PROBLEM —
Would you please return the lines of the entries below starting at the line that has "extent := some" and ending at the line that has "others FREE. -/", both included, exactly as they are?

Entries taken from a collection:
-- ==== Sys2Proof/Tests/Slice0.lean ====
section
/-! SUPPORT. Tests: the ill-formed terms that each check refuses, one step of each command on a small state with
the result the manual's rules and worked examples give, and for each obligation with hypotheses a concrete state
that meets them. -/

namespace Sys2Proof.Tests

-- one theorem after another: many kernel evaluations at once exhaust the threads of a small machine
set_option Elab.async false

open Sys2Proof.Machine Sys2Proof.Safety

/-! ### States -/

/-- The state a command leads to. -/
def after (i : Instr) (s : State) : State :=
  match exec i s with
  | .next t => t
  | .fault f => nomatch f
  | .refused _ => s

/-- A READY drive with the worked geometry of chapter 1. -/
def readyDrive : Drive :=
  { Drive.reset with
    state := .ready, spindle := true, tab := some false, period := some 16667, tracking := true
    speed := .inSpeed, good := 2
    facts := some ⟨.e, [⟨4, 6000, 40⟩, ⟨6004, 5000, 34⟩, ⟨11004, 4000, 27⟩], 518000, 516000, 2000⟩ }

/-- A valid ascending entry without attributes. -/
def entry (base limit : Nat) : Extent :=
  { Extent.blank with v := true, base := BitVec.ofNat 13 base, limit := BitVec.ofNat 10 limit }

/-- The mounted side of the worked resolution (chapter 2) with the entries of chapters 3 and 8 and the list
that chapter 4 leaves. -/
def worked : State :=
  { State.reset with
    drive := readyDrive
    list := ⟨true, [⟨12040, 0⟩, ⟨259600, 6⟩, ⟨259603, 10⟩, ⟨301117, 2⟩], 11, true, false⟩
    extents := ((((State.reset.extents.set 5 { entry 3900 255 with wa := true }).set 7
      (entry 1000 31)).set 9 { entry 7000 99 with ds := true, wa := true }).set 12
      (entry 8000 200)).set 14 { entry 100 63 with ro := true }
    descriptors := ((State.reset.descriptors.set 3 ⟨.band, 9, 59150, 16, 32, 3, 255, 0⟩).set 4
      ⟨.band, 7, 0, 8, 40, 3, 5, 1⟩).set 5 ⟨.ring, 7, 200, 4, 4, 2, 255, 1⟩ }

/-- A work item that has just been taken in, with its verify snapshot ON. -/
def item (id : Nat) (route : Route) (kind : ItemKind) (extent first count : Nat) : WorkItem :=
  { id := id, route := route, kind := kind, extent := some extent, first := some first, count := count,
    blocksDone := 0, corrected := 0, replacements := 0, snapshot := true, state := .waiting, given := 0,
    sent := 0, frameBase := 0, ended := none }

/-- Slots 0, 1, … in the states given, held by item `id` for its blocks from `k` on; the others FREE. -/
def slotsFrom (id k : Nat) (states : List SlotState) : List Slot :=
  (states.zipIdx k).map (fun p => ⟨p.1, some id, p.2, p.2, []⟩) ++
    List.replicate (32 - states.length) Slot.blank

/-- Lane `n` ACTIVE on descriptor `g`, at its beginning. -/
def running (n g : Nat) (s : State) : State :=
  let d := s.descriptorAt g
  s.setLanes (s.lanes.set n
    { Lane.reset with
      state := .active, descriptor := g, offset := d.start.toNat, remaining := d.count.toNat
      cls := .service })

/-- The head at work on the item as the front item, with the activity, pass and run given. -/
def serving (it : WorkItem) (act : Activity) (pass : PassKind) (r : Option Run) (s : State) : State :=
  { s with
    queue := { it with state := .inService } :: s.queue.tail
    nextId := it.id + 1
    head := { Head.reset with
      task := .item, activity := act, pass := pass, run := r, track := r.map Run.track, bias := .write } }

/-- The run of tag 70 in the worked sequence of chapter 6: blocks 0 to 4 at track 6581, sectors 0 to 4, with
the stages given. -/
def runA (stages : List Stage) : Run :=
  ⟨6581, stages.zipIdx.map fun p => ⟨p.2, p.2, p.1, decide (p.1 ≠ .toAct), 0⟩, .blocks⟩

/-- Tag 70 of that sequence. -/
def tag70 : WorkItem := { item 0 (.tag 70) .place 5 10018 5 with given := 5 }

/-- Tag 70 at the head, in the pass and the stages given; all five slots in the state given. -/
def atTag70 (act : Activity) (pass : PassKind) (stages : List Stage) (st : SlotState) : State :=
  (serving tag70 act pass (some (runA stages)) worked).setSlots (slotsFrom 0 0 [st, st, st, st, st])

/-! ### Well-formedness: each check refuses an ill-formed term -/

theorem test_parameters_too_long :
    WellFormed (.fetch 0 0 (List.replicate 1037 0)) = false ∧
      WellFormed (.fetch 0 0 (List.replicate 1036 0)) = true := by decide +kernel

theorem test_unknown_order_must_be_unknown :
    WellFormed (.unknownOrder 0x61 0 0 []) = false ∧ WellFormed (.unknownOrder 0x63 0 0 []) = true ∧
      WellFormed (.unknownOrder 0x63 0 0 (List.replicate 1037 0)) = false := by decide +kernel

/-- A frame with a right CRC and a known kind is no bad frame; one without start or end byte neither. -/
theorem test_bad_frame_must_be_discarded :
    WellFormed (.badFrame (wireOf [0x01, 0x50, 0, 1])) = false ∧
      WellFormed (.badFrame [0xA5, 0x01, 0x02]) = false ∧ WellFormed (.badFrame [0x5A]) = false ∧
      WellFormed (.badFrame [0xA5, 0x01, 0x50, 0x5A]) = true ∧
      WellFormed (.badFrame (wireOf [0x03, 0x50, 0, 1])) = true := by decide +kernel

theorem test_abort_must_discard :
    WellFormed (.abort [0xA5, 0x01, 0x5A]) = false ∧ WellFormed (.abort [0xA5, 0x01]) = false ∧
      WellFormed (.abort [0x3C, 0x5A]) = false ∧ WellFormed (.abort [0xA5, 0x3C, 0x5A]) = true := by
  decide +kernel

theorem test_data_frame_route_and_length :
    WellFormed (.dataFrame (.lane 256) 0 (List.replicate 1024 0)) = false ∧
      WellFormed (.dataFrame (.lane 255) 0 (List.replicate 1024 0)) = true ∧
      WellFormed (.dataFrame (.tag 0) 0 (List.replicate 1023 0)) = false := by decide +kernel

theorem test_sector_numbers :
    WellFormed (.sectorIdArrival 65536 0 false) = false ∧
      WellFormed (.sectorIdArrival 4 40 false) = false ∧
      WellFormed (.verifyCompareResult 4 40 true) = false ∧
      WellFormed (.verifyCompareResult 65535 39 true) = true := by decide +kernel

theorem test_read_result :
    WellFormed (.readDataEvent 4 40 .uncorrectable) = false ∧
      WellFormed (.readDataEvent 4 0 (.delivered (List.replicate 1024 0) 17)) = false ∧
      WellFormed (.readDataEvent 4 0 (.delivered [] 16)) = false ∧
      WellFormed (.readDataEvent 4 0 (.delivered (List.replicate 1024 0) 16)) = true := by decide +kernel

theorem test_index_and_lane_numbers :
    WellFormed (.indexArrival 65535) = false ∧ WellFormed (.indexArrival 65534) = true ∧
      WellFormed (.lanePost 4) = false ∧ WellFormed (.lanePost 3) = true := by decide +kernel

/-! ### Frames -/

/-- The worked frame of chapter 10: tag 3Ch is escaped, and the frame is read back as its PLACE order. -/
theorem test_worked_frame :
    (wireOf [0x01, 0x02, 0x00, 0x3C, 0x05, 0x27, 0x10, 0x00, 0x04]).take 7 =
        [0xA5, 0x01, 0x02, 0x00, 0x3C, 0x1C, 0x05] ∧
      (Receiver.bytes Receiver.hunting
        (wireOf [0x01, 0x02, 0x00, 0x3C, 0x05, 0x27, 0x10, 0x00, 0x04])).2.map frameOf =
        [some (.place 0x00 0x3C [0x05, 0x27, 0x10, 0x00, 0x04])] := by decide +kernel

/-- The check value of R6 over the nine bytes 31h to 39h, the published check of this polynomial, initial
value and bit order: 29B1h. -/
theorem test_crc : crc16 [0x31, 0x32, 0x33, 0x34, 0x35, 0x36, 0x37, 0x38, 0x39] = 0x29B1#16 := by
  decide +kernel

/-- Contents written out from R170 and R172: an order of each group, and the header of a data frame. -/
theorem test_contents :
    decodeContent [0x01, 0x11, 0x01, 0x32, 0x00, 0x04] = some (.startLane 1 0x32 [0, 4]) ∧
      decodeContent [0x01, 0x31, 0x00, 0x09, 0x00, 0x02, 0x40] =
        some (.showList 0 9 [0, 2, 0x40]) ∧
      decodeContent [0x01, 0x62, 0x01, 0x5C] = some (.restart 1 0x5C []) ∧
      decodeContent [0x01, 0x63, 0x01, 0x5C] = some (.unknownOrder 0x63 1 0x5C []) ∧
      decodeContent ([0x02, 0x01, 0x02, 0x01, 0x10] ++ List.replicate 1024 0) =
        some (.dataFrame (.lane 2) 0x0110 (List.replicate 1024 0)) ∧
      decodeContent [0x01, 0x62, 0x01] = none ∧ decodeContent [0x02, 0x01, 0x02] = none := by decide +kernel

/-- spec/opcode_table.json gives no bits. -/
theorem test_table_words : decodeTableWord 16 0 = none := rfl

/-! ### One step of each command -/

/-- Chapter 3, step 4: the captured offset of a FETCH past the end of extent 5. -/
theorem test_fetch_range :
    (after (.fetch 0 40 [5, 0x3F, 0xFC, 0, 10]) worked).fault =
      ⟨⟨false, true, false, false, false, false⟩, false, false, false,
        some ⟨5, 16384, .tag 40, .fetch, .ordinary⟩⟩ := by decide +kernel

/-- Chapter 2: FETCH extent 12, o = 3,999, n = 2 reaches U. -/
theorem test_fetch_beyond_media :
    (after (.fetch 0 40 [12, 0x0F, 0x9F, 0, 2]) worked).outbound =
      [.answer 0x01 40 .beyondMedia .none] := by decide +kernel

/-- Chapter 10's PLACE is accepted and credited. -/
theorem test_place_credit :
    (after (.place 0 0x3C [5, 0x27, 0x10, 0, 4]) worked).outbound = [.credit (.tag 0x3C) 4] := by decide +kernel

/-- Chapter 2: PLACE extent 5, o = 16,300, n = 84 raises one edge event, captured at offset 16,320. -/
theorem test_place_edge :
    (after (.place 1 9 [5, 0x3F, 0xAC, 0, 84]) worked).fault =
      ⟨CauseSet.empty, true, false, false, some ⟨5, 16320, .tag 9, .place, .service⟩⟩ := by decide +kernel

/-- Chapter 2: an entry with V = 0 gives ABSENT alone. -/
theorem test_blank_absent :
    (after (.blank 0 9 [20, 0, 0, 0, 1]) worked).outbound.getLast? =
      some (.answer 0x03 9 .violation (.causes ⟨true, false, false, false, false, false⟩)) := by decide +kernel

theorem test_store_needs_service_class :
    (after (.storeExtents 0 9 []) worked).outbound = [.answer 0x23 9 .cls .none] := by decide +kernel

theorem test_flush_becomes_an_item :
    (after (.flushList 1 9 []) worked).queue.map (fun it => (it.route, it.kind, it.extent, it.count)) =
      [(.tag 9, .flush, none, 1)] := by decide +kernel

theorem test_unload_in_empty :
    (after (.unload 0 9 []) State.reset).outbound = [.answer 0x10 9 .noMedia .none] := by decide +kernel

/-- Chapter 8, event 1: lane 0 starts on descriptor 4 at offset 0, remaining 3, next block index 0. -/
theorem test_start_lane :
    (after (.startLane 1 50 [0, 4]) worked).lane 0 =
      ⟨.active, 4, 0, 3, 0, 0, none, .service, none, []⟩ := by decide +kernel

theorem test_start_lane_numbers :
    (after (.startLane 1 50 [4, 4]) worked).outbound = [.answer 0x11 50 .badCount .none] := by decide +kernel

theorem test_stop_lane_idle :
    (after (.stopLane 0 7 [3]) worked).outbound = [.answer 0x12 7 .ok (.stopped 3 0 0)] := by decide +kernel

/-- Chapter 2's example: entries 4, 5, 6 with a PLACE item naming extent 5. -/
theorem test_load_extents_in_use :
    (after (.loadExtents 1 7 ([4, 3] ++ List.replicate 24 0xFF))
      { worked with queue := [item 0 (.tag 1) .place 5 0 1] }).outbound =
      [.answer 0x20 7 .inUse (.count 1)] := by decide +kernel

/-- R172's entry layout: V, B 3900, L 255, SV and WA, CH. -/
theorem test_load_extents_fields :
    (after (.loadExtents 1 7 [47, 1, 0xFF, 0xEF, 0x3C, 0xFC, 0xFF, 0x22, 0xFE, 0xAA])
      State.reset).extents.getD 47 Extent.blank =
      ⟨true, 3900, 255, false, true, false, false, false, true, false, true⟩ := by decide +kernel

/-- Chapter 2's example: after a hardware reset all 48 entries have every field 0. -/
theorem test_show_extents_after_reset :
    (after (.showExtents 0 7 [0, 48]) State.reset).outbound =
      [.answer 0x21 7 .ok (.extents 0 48 (List.replicate 48 Extent.blank))] := by decide +kernel

theorem test_mark_all_answers_the_valid_entries :
    (after (.markAll 1 7 [0xFE]) worked).outbound = [.answer 0x22 7 .ok (.count 5)] := by decide +kernel

/-- Chapter 4's example: i = 2 and k = 64 give the last two of four entries. -/
theorem test_show_list :
    (after (.showList 0 7 [0, 2, 64])
      (worked.setList ⟨true, [⟨12040, 0⟩, ⟨259600, 6⟩, ⟨259603, 7⟩, ⟨301117, 2⟩], 8, false,
        false⟩)).outbound =
      [.answer 0x31 7 .ok (.list 4 8 2000 516000 false [⟨259603, 7⟩, ⟨301117, 2⟩])] := by decide +kernel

EXPECTED OUTPUT —
  { id := id, route := route, kind := kind, extent := some extent, first := some first, count := count,
    blocksDone := 0, corrected := 0, replacements := 0, snapshot := true, state := .waiting, given := 0,
    sent := 0, frameBase := 0, ended := none }

/-- Slots 0, 1, … in the states given, held by item `id` for its blocks from `k` on; the others FREE. -/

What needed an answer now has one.